-- Provided entries follows --

-- ==== Sys2Proof/Machine/Steps.lean ====
section
/-! DEFINITION. Steps and holders: which context holds a partition (R317 to R325), placing tasks (R149 to R151), how a step
ends, suspends and resumes (R287, R320, R321, R404), slip notices (R219 to R222), changes that await a step boundary (R306). -/

namespace Sys2Proof.Machine

/-! ### Partitions and their parts -/

def runOf (s : State) (p : Nat) : Option StepRun := mfind s.steps.running p
def putRun (s : State) (p : Nat) (r : StepRun) : State := { s with steps.running := mput s.steps.running p r }
def updRun (s : State) (p : Nat) (f : StepRun → StepRun) : State := { s with steps.running := mupd s.steps.running p f }

/-- R150: the cores of a partition, by partition-relative number. -/
def partCores (s : State) (p : Nat) : List Nat := maskList 64 (partOf s p).coreMask.toNat

/-- R150: the core of a partition-relative number, and the number of a core. -/
def coreAt (s : State) (p n : Nat) : Option Nat := (partCores s p)[n]?
def relOf (s : State) (p c : Nat) : Nat := ((partCores s p).filter (fun x => decide (x < c))).length

/-- R303, R415: a lane unit that is marked out or whose stack is lost. -/
def laneUnitOut (s : State) (g : Nat) : Bool := s.emb.laneUnitsOut.contains g || bit s.bound.stackLost.toNat (g / 4)

/-- R179, R303: the lane units of a partition that are in service. -/
def partLus (s : State) (p : Nat) : List Nat := (maskList 80 (partOf s p).luMask.toNat).filter (fun g => !laneUnitOut s g)

/-- Contexts of a partition, rising. -/
def ctxsOf (s : State) (p : Nat) : List Nat :=
  (s.front.ctxs.filter (fun e => e.2.state != .free && e.2.partition == p)).map (·.1)

/-- R320: the suspended step of a context. -/
def suspendedOf (s : State) (p n : Nat) : Option StepRun := (s.steps.suspended.find? (fun e => e.1 == p && e.2.ctx == n)).map (·.2)

/-- R306: no step of the partition runs and none is suspended. -/
def atBoundary (s : State) (p : Nat) : Bool := (runOf s p).isNone && s.steps.suspended.all (fun e => e.1 != p)

/-- Change the submissions. -/
def updSubs (s : State) (f : Submission → Submission) : State := { s with steps.subs := s.steps.subs.map f }
def subOf (s : State) (j : Nat) : Option Submission := s.steps.subs.find? (fun u => u.job == j)
def putSub (s : State) (u : Submission) : State := updSubs s (fun x => if x.job = u.job then u else x)
def dropSub (s : State) (j : Nat) : State := { s with steps.subs := s.steps.subs.filter (fun u => u.job != j) }

/-- R287: a launch of the submission has fallen due. -/
def subDue (s : State) (u : Submission) : Bool := decide (u.index < u.count ∧ u.next ≤ now s)
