-- ==== Sys2Proof/Machine/Abort.lean ====
section
/-! DEFINITION. Job faults (R236), forced abort (R260 to R262) and the release of a context. -/

namespace Sys2Proof.Machine

/-! ### Forced abort -/

/-- R260 phase 1: fetched commands are dropped and the holding ring is discarded. -/
def abortFetch (s : State) (n : Nat) : State :=
  updCtx s n (fun c => { c with holding := [], sq := c.sq.map (fun q => (q.1, { q.2 with fetched := [], buffer := none })) })

/-- R260 phases 2 to 4, R325: the context's steps end; its submissions are dropped; it leaves the partition. -/
def abortSteps (s : State) (n : Nat) (code : Code) : State :=
  let p := (ctxOf s n).partition
  let mine := s.steps.suspended.filter (fun e => e.2.ctx == n)
  let s := { s with steps.suspended := s.steps.suspended.filter (fun e => e.2.ctx != n), steps.subs := s.steps.subs.filter (fun u => u.ctx != n) }
  let s := each mine (fun e s => greyStepEnd (settleStep s e.2 code) e.2) s
  let s := updPart s p (fun x => { x with slips := x.slips.filter (fun m => m.job.isNone) })
  let s := match runOf s p with
    | some r => if r.ctx = n then stepFail s p code else s
    | none => s
  let s := greyDiscard s n
  chooseHolder (if (partOf s p).holder = some n then releaseHolder s p else s) p

/-- R359: a command's engine leaves its page request; the request is withdrawn when no engine remains. -/
def detachPage (s : State) (j : Nat) : State :=
  { s with trans.preqs := (s.trans.preqs.map (fun e => (e.1, { e.2 with jobs := e.2.jobs.filter (· != j) }))).filter (fun e => !e.2.jobs.isEmpty) }

/-- R260 phase 5: transfers are squashed, page requests withdrawn, update records not yet applied discarded. -/
def abortCopies (s : State) (n : Nat) (code : Code) : State :=
  let mine := (s.front.jobs.filter (fun e => e.2.ctx == n && !e.2.admin && e.2.status != .done)).map (·.1)
  let s := each mine (fun j s => detachPage (finishJob s j code) j) s
  { s with upd.held := s.upd.held.filter (fun r => r.ctx != n),
           front.executing := match s.front.executing with | some j => if j ∈ mine then none else some j | none => none }

/-- R260 phase 2: the allocations and frees under way complete; their results go nowhere. -/
def finishSlab (s : State) (n : Nat) : State :=
  let mine := s.front.slab.filter (fun q => q.ctx == n)
  each mine (fun q s => serveSlab s { q with core := 64 }) { s with front.slab := s.front.slab.filter (fun q => q.ctx != n) }

/-- R236, R260: binds that await their boundary are undone, and unbinds that await it are forgotten. -/
def dropBinds (s : State) (n : Nat) : State :=
  let s := each (s.emb.binds.filter (fun e => e.2.ctx == n)) (fun e s => unbindObj (freePmap s e.2.pages) e.2.obj) s
  { s with emb.binds := s.emb.binds.filter (fun e => e.2.ctx != n),
           emb.tables := s.emb.tables.map (fun e => if e.2.ctx = n then (e.1, { e.2 with unbinding := false, unbindJobs := [] }) else e) }

/-- R260 phase 6: the arena, update streams, codebook units and step programs; with `all`, the table descriptors and epoch
groups too, which a job fault leaves allocated (R236). -/
def abortUnbind (s : State) (n : Nat) (code : Code) (all : Bool) : State :=
  let s := dropBinds (finishSlab s n) n
  let objs := (ctxOf s n).arena.foldl (fun l a => if a.obj ∈ l then l else l ++ [a.obj]) []
  let s := each objs (fun o s => unbindObj s o) (updCtx s n (fun c => { c with arena := [] }))
  let s := { s with upd.streams := s.upd.streams.filter (fun e => e.2.ctx != n),
                    emb.cbLoaded := (s.emb.cbOwner.filter (fun e => e.2 == n)).foldl (fun m e => m &&& ~~~(1#64 <<< e.1)) s.emb.cbLoaded,
                    emb.cbOwner := s.emb.cbOwner.filter (fun e => e.2 != n) }
  let groups := (s.upd.groups.filter (fun e => e.2.ctx == n && e.2.valid)).map (·.1)
  let s := each groups (fun g s =>
    let x := groupOf s g
    let s := each (x.sealJobs ++ x.flipJobs) (fun j s => finishJob s j code) s
    putGroup s g { x with armed := none, announced := none, flipJobs := [], sealJobs := [] }) s
  let s := if all then each ((s.emb.tables.filter (fun e => e.2.ctx == n)).map (·.1)) (fun t s => releaseTable s t) s else s
  let progs := (s.steps.programs.filter (fun e => e.2.ctx == n)).map (·.1)
  each progs (fun i s => unloadDone { s with steps.programs := mupd s.steps.programs i (fun g => { g with unloading := true }) } i) s

/-- R260: the abort's place in a tick: what retires in its first tick is treated as retired before it. -/
def reqAbort : Nat := 65536

/-- R260 phase 7: every owned fence enters error. -/
def abortFences (s : State) (n : Nat) (code : Code) (free : Bool) : State :=
  let mine := (s.front.fences.filter (fun e => e.2.ctx == n && e.2.state != .free)).map (·.1)
  each mine (fun i s =>
    let s := fenceError s i code i reqAbort
    if free then putFence s i { fenceOf s i with destroying := true } else s) s

/-- R260 phase 8: every memory object is freed under R244. -/
def abortObjects (s : State) (n : Nat) : State :=
  let mine := (s.front.objs.filter (fun e => e.2.ctx == n && e.2.allocated)).map (·.1)
  each mine (fun i s =>
    let o := objOf s i
    let o := if o.freed then o else { o with freed := true, gen := o.gen + 1 }
    let s := putObj s i o
    if o.refs = 0 then releaseObj s i else s) s

/-- R236: a job fault of a context; one that is destroying or faulted keeps its state (R262). -/
def ctxFault (s : State) (n : Nat) (code : Code) : State :=
  let c := ctxOf s n
  if c.state = .active ∨ c.state = .broken then
    let s := updCtx s n (fun c => { c with state := .faulted, fault := code })
    let e : Event := { type := 5, code := code }
    let s := eventCtx (eventAdm s n e) n e
    abortFences (abortUnbind (abortCopies (abortSteps (abortFetch s n) n 0x0803) n 0x0803) n 0x0803 false) n 0x0803 false
  else s

/-- R353: a walk that fails for an engine of a context: a record of kind 3, and a job fault. The step that a partition runs
for it ends with the walk's code first (R236). -/
def xlateFault (s : State) (requester n va : Nat) (write : Bool) (code : Code) : State :=
  let c := ctxOf s n
  let w := walk s c.pasid c.partition va write
  let s := addF (fqPost s { kind := 3, stage := if w.code = code then w.stage else 0, code := code, pasid := c.pasid, ctx := n, va := va,
                              ipa := if w.code = code ∧ w.stage = 2 then w.ipa else 0, requester := requester, write := write }) tuCtxFaults
  let s := match runOf s c.partition with
    | some r => if r.ctx = n then stepFail s c.partition code else s
    | none => s
  ctxFault s n code

/-- R353: the context faults that the grey lane's walks have left due. -/
def greyFaultsDue (s : State) : State :=
  let l := s.emb.greyFaults
  each l (fun e s => xlateFault s reqGrey e.1 e.2.1 true e.2.2) { s with emb.greyFaults := [] }

/-- R260: the forced abort of a context, with the code of its cause. -/
def forceAbort (s : State) (n : Nat) (code : Code) (job : Option Nat) : State :=
  let s := updCtx s n (fun c => { c with state := .destroying, abort := some { code := code, since := now s, job := job } })
  abortObjects (abortFences (abortUnbind (abortCopies (abortSteps (abortFetch s n) n code) n code) n code true) n code true) n

/-- R260 phase 8: has every reference of a destroyed context dropped? -/
def ctxReleased (s : State) (n : Nat) : Bool :=
  !s.front.objs.any (fun e => e.2.ctx == n && e.2.allocated) && !s.front.fences.any (fun e => e.2.ctx == n && e.2.state != .free) &&
  !s.front.jobs.any (fun e => e.2.ctx == n && !e.2.admin)

end Sys2Proof.Machine
end

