/-! ### Update streams (R93) -/

/-- R93: BIND_STREAM. A bind that cannot be made is refused with 0x0101 (log 32); the stream's first record has seq 0 (DESIGN
CHOICE, log 161). -/
def execBindStream (job : Nat) (s : State) : Res :=
  runJob s job 0x34 (fun x s =>
    let n := bits (d8 x.desc 0x20) 0 8
    let g := bits (d8 x.desc 0x20) 8 8
    if (mget s.upd.streams n).bound || !ownGroup s x.ctx g then finishJob s job 0x0101
    else finishJob { s with upd.streams := mset s.upd.streams n { ctx := x.ctx, group := g, bound := true } } job 0)

/-- R93: UNBIND_STREAM. -/
def execUnbindStream (job : Nat) (s : State) : Res :=
  runJob s job 0x35 (fun x s =>
    let n := bits (d8 x.desc 0x20) 0 8
    let t := mget s.upd.streams n
    if t.bound && t.ctx == x.ctx then finishJob { s with upd.streams := mdel s.upd.streams n } job 0 else finishJob s job 0x0101)

/-! ### The teal flip (R103 to R106) -/

/-- R76: the refresh pass: every row that had an entry of the old epoch. -/
def refreshPass (s : State) (g old : Nat) : State :=
  let rows := s.emb.crimson.filter (fun c => c.epoch == old && !c.evicted &&
    (match tableOf s c.table with | some t => tdGroup t.desc == g | none => false))
  each rows (fun c s => queuePromotion s { table := c.table, row := c.row, epoch := old + 1, part := c.part, refresh := true }) s

/-- R104: the group switches to the next epoch. -/
def switchGroup (s : State) (g : Nat) : State :=
  let x := groupOf s g
  let (tf, delay) := match x.armed with
    | some a => a
    | none => match x.announced with | some (_, t, d) => (t, d) | none => (now s, 0)
  let s := updGroup s g (fun x => { x with active := x.active + 1, retained := true, staging := .closed, armed := none, announced := none,
                                           releaseAt := tf + delay, missed := false })
  let s := each x.flipJobs (fun j s => finishJob s j 0) (updGroup s g (fun x => { x with flipJobs := [] }))
  refreshPass s g x.active

/-- R105: a flip missed: reported, counted, and on the coordinator the fence carries the code. -/
def missFlip (s : State) (g epoch : Nat) (code : Code) : State :=
  let x := groupOf s g
  let s := addF s (if code = 0x0A05 then eeFlipUnsealed else eeFlipLate)
  let e : Event := { type := 9, code := code, payload := leBytes 4 g ++ leBytes 4 epoch }
  let s := eventCtx (eventAdm s x.ctx e) x.ctx e
  each x.flipJobs (fun j s => finishJob s j code) (updGroup s g (fun x => { x with missed := true, flipJobs := [] }))

/-- R103, R104: an announcement reaches this block; a group that does not exist here, or another epoch, ignores it. It takes the
place of an earlier one that is not armed (log 162). -/
def announceFlip (s : State) (g epoch tf delay : Nat) : State :=
  let x := groupOf s g
  if x.valid && epoch == x.active + 1 && x.armed.isNone then
    let s := updGroup s g (fun x => { x with announced := some (epoch, tf, delay), missed := false })
    if tf ≤ now s then missFlip s g epoch 0x0A07 else armFlip s g
  else s

/-- R103: FLIP, on the coordinator. A group that the context does not own is refused with 0x0A06, and the announcement carries the
low 32 bits of the release delay (DESIGN CHOICE, logs 161, 156). -/
def execFlip (job : Nat) (s : State) : Res :=
  runJob s job 0x37 (fun x s =>
    let g := bits (d8 x.desc 0x20) 0 8
    let epoch := d4 x.desc 0x24
    let tf := d8 x.desc 0x28
    let delay := let d := d8 x.desc 0x30; if d = 0 then 1048576 else d
    let y := groupOf s g
    if tf < x.start.getD (now s) + domainB s then finishJob s job 0x0A01
    else if !ownGroup s x.ctx g || y.armed.isSome || epoch != y.active + 1 || decide (2 ^ 32 ≤ y.active + 1) ||
        decide (delay < 2 * domainB s) then finishJob s job 0x0A06
    else
      let s := ctlSend s 2 0xFFFF (g + epoch * 2 ^ 32) tf (delay % 2 ^ 32)
      announceFlip (awaitJob (updGroup s g (fun y => { y with flipJobs := y.flipJobs ++ [job] })) job) g epoch tf delay)

/-- R104: FLIP_ANNOUNCEMENT. -/
def execFlipFlit (port : Nat) (fec : RxMark) (bytes : List Byte) (s : State) : Res :=
  ctlArrive port fec bytes 2 (fun m s => announceFlip s (bits m.a 0 8) (bits m.a 32 32) m.b m.c) s

/-- R104, R105: the tick-launched action of a group at T_f. -/
def tealFlip (s : State) (group : Nat) : State :=
  let x := groupOf s group
  match x.armed, x.announced with
  | some (tf, _), _ => if tf ≤ now s then switchGroup s group else s
  | none, some (epoch, tf, _) => if tf ≤ now s ∧ x.missed = false then missFlip s group epoch 0x0A05 else s
  | none, none => s
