-- ==== Sys2Proof/Machine/Load.lean ====
section
/-! DEFINITION. Loading and unloading step programs (R247), and the checks of a load (R66, R80, R183, R184, R207, R209, R221,
R240, R315). -/

namespace Sys2Proof.Machine

/-- The code of the first condition that holds, 0 where none does. -/
def firstFail (l : List (Bool × Code)) : Code := match l.find? (fun c => c.1) with | some c => c.2 | none => 0

/-- A range lies within the image. -/
def inImg (m : Img) (off n : Nat) : Bool := decide (off + n ≤ imgBytes m)

/-! ### Header and sections (R177, R178) -/

def headerOk (m : Img) : Bool :=
  fieldAt m 0 4 == 0x4A4A5350 && fieldAt m 4 2 == 1 && bits (fieldAt m 0x18 4) 29 3 == 0 && fieldAt m 0x1C 4 == 0 && fieldAt m 0x33 5 == 0 &&
  fieldAt m 0x58 8 == 0 && fieldAt m 0x60 32 == 0 && decide (1 ≤ imgBlocks m ∧ imgBlocks m ≤ 768) && (imgGroup m || imgBlocks m == 1) &&
  inImg m (imgSections m) (16 * imgBlocks m) && inImg m (imgShards m) (16 * imgShardN m) && inImg m (imgRegions m) (32 * imgRegionN m)

def sectionsOk (m : Img) : Bool :=
  (List.range (imgBlocks m)).all (fun j =>
    let b := imgSections m + 16 * j
    fieldAt m (b + 8) 2 == j && inImg m (imgSection m j) (64 * imgVariants m))

/-- R178: the tables of a variant lie in the image. -/
def tablesOk (m : Img) (e : VarEntry) : Bool :=
  decide (e.features ≤ 1024 ∧ e.budN ≤ imgBlocks m - 1) && inImg m e.taskOff (16 * e.tasks) &&
  inImg m e.streamOff (32 * e.streams) && inImg m e.lookOff (64 * e.features) && inImg m e.budOff (8 * e.budN) && inImg m e.resOff (32 * e.resN) &&
  inImg m e.refOff (16 * e.refN)

/-- R181: a stream entry's codes and ranges; reserved fields outside the header are ignored (R10). -/
def streamOk (m : Img) (e : VarEntry) (i : Nat) : Bool :=
  let b := streamEntry e i
  let bytes := fieldAt m (b + 8) 3
  decide (bits (fieldAt m (b + 2) 2) 0 4 ≤ 6) && bytes % 32 == 0 && decide (bits (fieldAt m (b + 8) 8) 46 2 ≤ 2) &&
  fieldAt m (b + 14) 1 != 0 && (let p := fieldAt m (b + 6) 1; p == 0xFF || decide (p < 60)) &&
  (let g := fieldAt m (b + 0xF) 1; g == 0xFF || decide (g < imgRegionN m))

/-- R183: an exchange budget table, this block being number `me`. -/
def budgetOk (m : Img) (me : Nat) (e : VarEntry) : Bool :=
  let dst := fun i => fieldAt m (e.budOff + 8 * i + 6) 2
  (imgGroup m || e.budN == 0) &&
  (List.range e.budN).all (fun i => dst i != me && decide (dst i < imgBlocks m) && (i == 0 || decide (dst (i - 1) < dst i)))

/-! ### Code (R184, R315) -/

/-- The instructions of a task's code. -/
def taskWords (m : Img) (t : Task) : List Nat := (List.range (t.codeBytes / 16)).map (fun i => fieldAt m (t.codeOffset + 16 * i) 16)

/-- R180, R184: a task entry; the code is whole instructions, lies in the image, and fits the window less its save record. -/
def taskOk (m : Img) (e : VarEntry) (count i : Nat) : Bool :=
  let b := e.taskOff + 16 * i
  let n := taskCodeEnd m e i - taskCode m e i
  decide (taskCode m e i ≤ taskCodeEnd m e i ∧ taskCodeEnd m e i ≤ imgBytes m) &&
  n % 16 == 0 && decide (bits (fieldAt m b 2) 0 14 + n / 16 + 9 ≤ 1024 * count)

/-- R184: in a group step program a task names a core that the variant requires. -/
def taskCoreOk (m : Img) (e : VarEntry) (t : Task) : Bool := !imgGroup m || (t.core != 0xFF && decide (t.core < e.cores))

/-- R184, R315: the fields of a tile. -/
def tileLoadOk (mode : TileMode) (f : TileFields) (count : Nat) : Bool :=
  tileLegal mode f &&
  (f.ab != 0 || (decide (f.accRow + tileM f ≤ 64 * count ∧ f.actAddr * 64 < count * 131072 ∧ f.wAddr % 2048 * 1024 < count * 131072) &&
    (!(f.dest == 2 || f.dest == 3) || decide (f.outAddr * 64 < count * 131072))))

/-- R315: a byte address of a core-side space lies in the window. -/
def addrOk (sp a count : Nat) : Bool :=
  match sp with
  | 0 => decide (a < count * 131072)
  | 1 => decide (a / 512 % 1024 < 64 * count)
  | 2 => decide (a % 2097152 < count * 131072)
  | 3 => decide (a < count * 16384)
  | _ => true

/-- R181: a stream of a variant is declared with one of the kinds. -/
def streamKind (m : Img) (e : VarEntry) (n : Nat) (kinds : List Nat) : Bool :=
  (List.range e.streams).any (fun i => fieldAt m (streamEntry e i) 2 == n && kinds.contains (bits (fieldAt m (streamEntry e i + 2) 1) 0 4))

/-- R315: the address fields of a vector instruction. -/
def vecLoadOk (f : VecFields) (count : Nat) : Bool :=
  f.ab != 0 || (if f.acc then decide (f.addr % 1024 < 64 * count) else decide (f.addr * 64 < count * 131072))

/-- R184: one instruction of a task whose code begins at `entry` and holds `n` instructions. -/
def instrOk (m : Img) (e : VarEntry) (count entry n : Nat) (i : Instr) : Bool :=
  let inside := fun t => decide (entry ≤ t ∧ t < entry + n)
  match i with
  | .br _ _ _ t => inside t
  | .loop _ _ _ t => inside t
  | .tileMatrix _ _ f _ => tileLoadOk .matrix f count
  | .tileL1 _ _ f _ => tileLoadOk .l1 f count
  | .tileL2 _ _ f _ => tileLoadOk .l2 f count
  | .tileDot _ _ f _ => tileLoadOk .dot f count
  | .tileHamming _ _ f _ => tileLoadOk .hamming f count
  | .tileMaxPlus _ _ f _ => tileLoadOk .maxPlus f count
  | .tileMinPlus _ _ f _ => tileLoadOk .minPlus f count
  | .tileConvolution _ _ f _ => tileLoadOk .convolution f count
  | .tileEq _ _ f _ => tileLoadOk .eq f count
  | .tileNe _ _ f _ => tileLoadOk .ne f count
  | .tileLt _ _ f _ => tileLoadOk .lt f count
  | .tileLe _ _ f _ => tileLoadOk .le f count
  | .tileGt _ _ f _ => tileLoadOk .gt f count
  | .tileGe _ _ f _ => tileLoadOk .ge f count
  | .vld _ _ f _ => vecLoadOk f count
  | .vst _ _ f => vecLoadOk f count
  | .mxst _ _ f => vecLoadOk f count
  | .localMove _ _ f _ => f.ab != 0 || (addrOk f.srcSpace f.srcAddr count && addrOk f.dstSpace f.dstAddr count)
  | .tsend _ _ st sp a ab => streamKind m e st [0, 2, 3] && (ab != 0 || addrOk sp a count)
  | .rarm _ _ st => streamKind m e st [0, 1, 4, 5]
  | .rwait _ _ st => streamKind m e st [0, 1, 4, 5]
  | .selectBegin _ _ f => decide (f.rows * f.k ≤ 65536)
  | .selectEnd _ _ _ ids _ st _ => !ids || streamKind m e st [6]
  | .lateFeatureTest _ _ f _ a ab => decide (f < e.features) && (ab != 0 || addrOk 0 (64 * a) count)
  | _ => true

-- Provided entries concluded --

__What is needed__
Copy every line of the data above, beginning with the first and ending with the line that contains "def ctxsOf (s", and give nothing more.

__Task answer__
-- ==== Sys2Proof/Machine/Steps.lean ====
section
/-! DEFINITION. Steps and holders: which context holds a partition (R317 to R325), placing tasks (R149 to R151), how a step
ends, suspends and resumes (R287, R320, R321, R404), slip notices (R219 to R222), changes that await a step boundary (R306). -/

namespace Sys2Proof.Machine

/-! ### Partitions and their parts -/

def runOf (s : State) (p : Nat) : Option StepRun := mfind s.steps.running p
def putRun (s : State) (p : Nat) (r : StepRun) : State := { s with steps.running := mput s.steps.running p r }
def updRun (s : State) (p : Nat) (f : StepRun → StepRun) : State := { s with steps.running := mupd s.steps.running p f }

/-- R150: the cores of a partition, by partition-relative number. -/
def partCores (s : State) (p : Nat) : List Nat := maskList 64 (partOf s p).coreMask.toNat

/-- R150: the core of a partition-relative number, and the number of a core. -/
def coreAt (s : State) (p n : Nat) : Option Nat := (partCores s p)[n]?
def relOf (s : State) (p c : Nat) : Nat := ((partCores s p).filter (fun x => decide (x < c))).length

/-- R303, R415: a lane unit that is marked out or whose stack is lost. -/
def laneUnitOut (s : State) (g : Nat) : Bool := s.emb.laneUnitsOut.contains g || bit s.bound.stackLost.toNat (g / 4)

/-- R179, R303: the lane units of a partition that are in service. -/
def partLus (s : State) (p : Nat) : List Nat := (maskList 80 (partOf s p).luMask.toNat).filter (fun g => !laneUnitOut s g)

/-- Contexts of a partition, rising. -/
def ctxsOf (s : State) (p : Nat) : List Nat :=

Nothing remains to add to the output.